City Council approved first reading of ordinance to phase implementation of SB 79 transit-oriented development requirements. The ordinance phases implementation in low resource areas (until 2031-2032), very high fire severity zones, sites with designated historic resources, and areas vulnerable to 1-foot sea level rise. Areas outside 1-mile walking distance from transit stops are exempted. Final version removes specific transit stop enumeration and defers entirely to SANDAG's map.

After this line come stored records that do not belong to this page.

/-! ### `JOB_QUERY`, `JOB_LIST` (R298) -/

/-- The head of a `JOB_QUERY` reply.  No rule gives `GROUP` and `NMEMB` of a job that has no group record: free values (notes/assumptions
3). -/
def jobQueryHead (j : Job) (n : Nat) : List Byte :=
  let holds := j.st.isActive
  leBytes 1 j.st.code ++ leBytes 1 (j.reform.isSome && holds).toNat ++
  leBytes 2 (if holds then j.groupRec else (Config.reading n).toNat) ++
  leBytes 2 (if j.st = .defining then (Config.reading (n + 1)).toNat else j.group.length) ++ zeros 2 ++ leBytes 16 (listMask j.fencedM)

def execJobQuery (p : Packet) (s : State) : Out :=
  .next (s.dispatch 0x0206 p fun c s =>
    match s.findJob c.pkt.job with
    | none => s.reply c .nojob
    | some j =>
      let head := jobQueryHead j s.fresh
      let s := { s with fresh := s.fresh + 2 }
      if j.st = .defining then s.reply c .ok (head ++ zeros 128) else s.handOut c j.planes head)

def State.takeJobQuery (s : State) (k : PlaneIx) (c : PlaneCmd) : State :=
  s.withPJob k c fun _ pj => s.planeAnswer c.held k .ok (leBytes 1 pj.fs.code ++ zeros 3 ++ leBytes 4 pj.orec.gen ++ leBytes 8 pj.orec.step)

def execJobList (p : Packet) (s : State) : Out :=
  .next (s.dispatch 0x020D p fun c s =>
    let js := s.jobs.mergeSort fun a b => a.id ≤ b.id
    s.reply c .ok (leBytes 2 js.length ++ zeros 2 ++ js.flatMap fun j => leBytes 2 j.id ++ leBytes 1 j.st.code ++ leBytes 1 j.hdr.jclass))

/-! ### `RECLAIM` (R159, R160) -/

/-- The deadline of a command in ms: 0 means 45,000. -/
def deadlineMs (d : Nat) : Nat := if d = 0 then 45000 else d

/-- The planes of a job take an accepted command whose reply has been written (R309), each through its Command in queue (R21). -/
def State.notify (s : State) (c : Held) (j : Job) : State :=
  s.each (s.heldPlanes j) fun s k =>
    let x : PlaneCmd := { held := c.id, pkt := c.pkt }
    if (s.plane k).cmdIn.length < 16 then s.updPlane k fun p => { p with cmdIn := p.cmdIn ++ [x] }
    else s.updHost fun h => { h with cmdWait := h.cmdWait ++ [(k.val, x)] }

/-- A `LOADING` job is reclaimed at once: what has been loaded is kept, and a restore ends (R148, R159, R278). -/
def State.reclaimLoading (s : State) (j : Job) (r : ReclaimSt) : State :=
  let s := s.updJob j.id fun j => { j with st := .reclaimed, ended := true, restore := false, reclaim := some r }
  let s := (s.each (s.heldPlanes j) fun s k => s.reclaimPlane k j.id).releaseGroups j
  s.reclaimReport { j with reclaim := some r } .ok

def execReclaim (p : Packet) (s : State) : Out :=
  .next (s.dispatch 0x0207 p fun c s =>
    let d := pf c.pkt 0 4
    let r : ReclaimSt := { deadlineMs := deadlineMs d, at' := s.host.hpcnt + deadlineMs d * 1000000 }
    if 60000 < d then s.reply c .param
    else match s.findJob c.pkt.job with
      | none => s.reply c .nojob
      | some j =>
        if j.st = .defining || j.closing.isSome then s.reply c .nojob
        else if j.hdr.serving then s.reply c .partition
        else
          let s := s.reply c .ok
          match j.st with
          | .loading => s.reclaimLoading j r
          | .running => (s.updJob j.id fun j => { j with st := .reclaiming, reclaim := some r, reclaimTaken := [] }).notify c j
          | .reclaiming =>
            s.updJob j.id fun j => { j with reclaim := some (match j.reclaim with
              | some o => if r.at' < o.at' then r else o
              | none => r) }
          | _ => s)

/-- The plane has taken the `RECLAIM`: its next pair carries `DRAIN` (R160). -/
def State.takeReclaim (s : State) (k : PlaneIx) (c : PlaneCmd) : State :=
  s.updJob c.pkt.job fun j => { j with reclaimTaken := k.val :: j.reclaimTaken }

/-! ### `CKPT_READ`, `LOG_READ` (R163, R271) -/

/-- The rule of R72 for a step: not below L + 2. -/
def Job.fromOk (j : Job) (step : Nat) : Bool := j.lastComb + 2 ≤ (step : Int)

/-- The destination is in the member set and its lane to every named plane of the job is up; for a member of another device, what this device
can see of its lane is that a lane toward that device is up (R163; DEDUCED, notes/assumptions 46). -/
def State.destOk (s : State) (j : Job) (dest : Nat) (ps : List PlaneIx) : Bool :=
  dest < j.members.length &&
  (ps.filter fun k => j.hdr.planes.getLsbD k.val).all fun k =>
    if j.memberDev dest = s.bidx then (s.lane (devLane k (j.memberLane k dest))).st == .up else !s.unreachable k j (j.memberDev dest)

/-- The dispatcher's part of a read (R163): `NOJOB`, `PARAM`, or the planes take it. -/
def State.readCmd (s : State) (c : Held) (isLog : Bool) : State :=
  let named := planesOf c.pkt.pmask.toNat
  match s.findJob c.pkt.job with
  | none => s.replyPlanes c named .nojob
  | some j =>
    let ps := namedPlanes c.pkt j.hdr.planes
    let from' := pf c.pkt 16 8
    if !(j.st.isOpen && j.st != .loading) || j.closing.isSome then s.replyPlanes c ps .nojob
    else if !s.destOk j (pf c.pkt 0 1) ps || (!isLog && (if j.st.isRunning then !j.fromOk from' else from' != 0)) then
      s.replyPlanes c ps .param
    else s.handOut c ps

def execCkptRead (p : Packet) (s : State) : Out := .next (s.dispatch 0x0208 p fun c s => s.readCmd c false)

def execLogRead (p : Packet) (s : State) : Out := .next (s.dispatch 0x020A p fun c s => s.readCmd c true)

/-- A plane takes a read: a checkpoint of a running job waits for the drain that begins its step; anything else begins at once. -/
def State.takeRead (s : State) (k : PlaneIx) (c : PlaneCmd) (isLog : Bool) : State :=
  s.withPJob k c fun j pj =>
    let x : CkptJob := { held := c.held, job := j.id, isLog := isLog, dest := pf c.pkt 0 1, rwkey := pf c.pkt 4 4, rwbase := pf c.pkt 8 8,
                         step := if isLog then 0 else pf c.pkt 16 8 }
    let s := s.updPlane k fun p => { p with ckpts := p.ckpts ++ [x] }
    if !isLog && j.st.isRunning && !jobEnded j pj && pj.orec.step < x.step then s else s.startRead k x

def State.takeCkptRead (s : State) (k : PlaneIx) (c : PlaneCmd) : State := s.takeRead k c false

def State.takeLogRead (s : State) (k : PlaneIx) (c : PlaneCmd) : State := s.takeRead k c true

/-! ### Groups (R153, R155) -/

/-- What R153 checks of a `GROUP_REFORM`, in its order, and the new group. -/
def Job.reformStatus (j : Job) (ms : List Nat) (groups : List Nat) : Status :=
  if !j.st.isRunning || ms.any (fun m => j.members.length ≤ m || !j.group.contains m || !j.fencedM.contains m) ||
     j.group.all ms.contains then .param
  else if j.reform.isSome then .busy
  else if (freeGroup groups).isNone then .quota
  else .ok

/-- `GROUP_REFORM`: a second record for the new group; the planes record the re-form when they take it (R152 to R154, R308). -/
def execGroupReform (p : Packet) (s : State) : Out :=
  .next (s.dispatch 0x0301 p fun c s =>
    match s.findJob c.pkt.job with
    | none => s.reply c .param
    | some j =>
      let ms := maskMembers c.pkt
      match j.reformStatus ms s.groups with
      | .ok =>
        let g := (freeGroup s.groups).getD 0
        let s := { s with groups := g :: s.groups }
        let s := s.updJob j.id fun j => { j with reform := some (g, j.group.filter fun m => !ms.contains m) }
        (s.reply c .ok).notify c j
      | st => s.reply c st)

/-- The plane records the re-form; in `RUN` it sends its pair at once with `ABANDON` (R154). -/
def State.takeGroupReform (s : State) (k : PlaneIx) (c : PlaneCmd) : State :=
  let pending (pj : PJob) : Bool := ((s.findJob c.pkt.job).bind (·.reform)).any fun r => r.1 != pj.groupRec
  (s.updPJob k c.pkt.job fun pj => { pj with reformSeen := pending pj }).checkPair k c.pkt.job

/-- `MEMBER_FENCE`: recorded at once, applied by each plane at its apply point (R155, R308). -/
def execMemberFence (p : Packet) (s : State) : Out :=
  .next (s.dispatch 0x0302 p fun c s =>
    match s.findJob c.pkt.job with
    | none => s.reply c .nojob
    | some j =>
      let ms := maskMembers c.pkt
      if !j.st.isActive then s.reply c .nojob
      else if ms.any fun m => j.members.length ≤ m then s.reply c .param
      else (s.updJob j.id fun j => { j with fencedM := ms.filter (fun m => !j.fencedM.contains m) ++ j.fencedM }).handOut c j.planes)

def State.takeMemberFence (s : State) (k : PlaneIx) (c : PlaneCmd) : State :=
  s.withPJob k c fun j pj =>
    if jobEnded j pj then s.planeAnswer c.held k .fenced []
    else s.updPlane k fun p => { p with applyQ := p.applyQ ++ [c] }

/-! ### Optimizer and preconditioner blocks (R72, R108, R301) -/

/-- The fields of a block that `OPT_SET` may not change (R72). -/
def OptBlock.fixedPart (o : OptBlock) : OptBlock :=
  { o with lr := 0, mu := 0, beta2 := 0, eps := 0, wd := 0, trustmax := 0, clipnorm := 0, uparam := [] }

/-- Where `OPT_SET` and `PREC_SET` stand for a job: `LOADING` takes `FROM` 0 and the planes replace the block when they take it; a running
job takes a step that no plane can have begun, and the block waits for it on every plane (R72, R301, R308). -/
def State.setBlock (s : State) (c : Held) (ok : Job → Bool) (pend : PJob → PJob) : State :=
  let from' := pf c.pkt 0 8
  match s.findJob c.pkt.job with
  | none => s.reply c .param
  | some j =>
    if !j.st.isActive || !ok j then s.reply c .param
    else if j.st = .loading then (if from' = 0 then s.handOut c j.planes else s.reply c .param)
    else if !j.fromOk from' then s.reply c .param
    else (s.each (s.heldPlanes j) fun s k => s.updPJob k j.id pend).reply c .ok

def execOptSet (p : Packet) (s : State) : Out :=
  .next (s.dispatch 0x0501 p fun c s =>
    let o := parseOpt (psl c.pkt 8 64)
    s.setBlock c (fun j => optRangeOk o && o.fixedPart == j.hdr.opt.fixedPart) fun pj =>
      { pj with pendOpt := pj.pendOpt ++ [(pf c.pkt 0 8, o)] })

/-- In `LOADING` the block is replaced at once (R301). -/
def State.takeOptSet (s : State) (k : PlaneIx) (c : PlaneCmd) : State :=
  s.withPJob k c fun j pj =>
    if jobEnded j pj then s.planeAnswer c.held k .fenced []
    else (s.updPJob k j.id fun pj => { pj with opt := parseOpt (psl c.pkt 8 64) }).planeAnswer c.held k .ok []

def execOptRead (p : Packet) (s : State) : Out := .next (s.dispatch 0x0502 p fun c s => s.toJobPlanes c)

def State.takeOptRead (s : State) (k : PlaneIx) (c : PlaneCmd) : State :=
  s.withPJob k c fun j pj => s.planeAnswer c.held k .ok (optBytes pj.opt ++ orecBytes j.id k.val pj.fs pj.orec)

def execPrecSet (p : Packet) (s : State) : Out :=
  .next (s.dispatch 0x0503 p fun c s =>
    let b := parsePrec (psl c.pkt 8 32)
    s.setBlock c (fun j => j.hdr.opt.kernel == 4 && precRangeOk b && b.block == j.hdr.prec.block) fun pj =>
      { pj with pendPrec := pj.pendPrec ++ [(pf c.pkt 0 8, b)] })

def State.takePrecSet (s : State) (k : PlaneIx) (c : PlaneCmd) : State :=
  s.withPJob k c fun j pj =>
    if jobEnded j pj then s.planeAnswer c.held k .fenced []
    else (s.updPJob k j.id fun pj => { pj with prec := parsePrec (psl c.pkt 8 32) }).planeAnswer c.held k .ok []

/-- The preconditioner block in force: that of the lowest plane that keeps the job. -/
def State.precNow (s : State) (j : Job) : PrecBlock := (((s.heldPlanes j).filterMap fun k => s.pjob k j.id).head?.map (·.prec)).getD j.hdr.prec

/-- `PREC_READ` (R107). -/
def execPrecRead (p : Packet) (s : State) : Out :=
  .next (s.dispatch 0x0504 p fun c s =>
    match s.findJob c.pkt.job with
    | none => s.reply c .param
    | some j => if j.st.isOpen && j.hdr.opt.kernel = 4 then s.reply c .ok (precBytes (s.precNow j)) else s.reply c .param)

end Sys2Proof.Machine
end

Vote: 6-0 (Foster, Lee, Elo Rivera absent)Conditions: Implementation deferred to SANDAG's official TOD stop map; TOD alternative plan to be developed; HCD review required within 90-120 days

Zoning Changes (1)

Various residential, mixed-use, and commercial zonesSB 79 TOD overlay allowing increased density (up to 140 units/acre within 200 feet of stations, 4.0 FAR)Approximately 22% of TOD zones immediately affected
Approved

Citywide - within half-mile of qualifying transit stops

City of San Diego Planning Department

Development Activity (1)

SB 79 Transit-Oriented Development Zones

Developer: Various (citywide policy)Location: Within half-mile of qualifying transit stops citywideType: Mixed-UseStatus: Approved

SB 79 requires ministerial approval of housing developments within quarter-mile and half-mile of qualifying transit stops. Approximately 22% of TOD zones (areas in yellow on city maps) will take effect July 1, 2025 - those outside low resource areas, not containing historic resources, not subject to sea level rise, and not in very high fire severity zones. Existing zoning capacity is 494,000 units versus SB 79 target of 861,000 units.

Market Signals (4)

Housing Demand

City staff noted existing Complete Communities program already exceeds SB 79 density requirements in many areas, with 6.5 FAR allowed in mid-city versus SB 79's 4.0 FAR maximum.

Infrastructure

City faces $8 billion five-year capital improvement project funding deficit, with DIF fees not keeping pace with infrastructure needs for new development.

Sentiment

Strong pro-housing advocacy from YIMBY Democrats and coalition groups pushing for broader interpretation of qualifying bus lanes, while community planning groups support measured phased approach.

Housing Demand

Low resource areas contain naturally occurring affordable housing with 3-bedroom homes renting at $2,300/month, raising concerns about displacement from upzoning.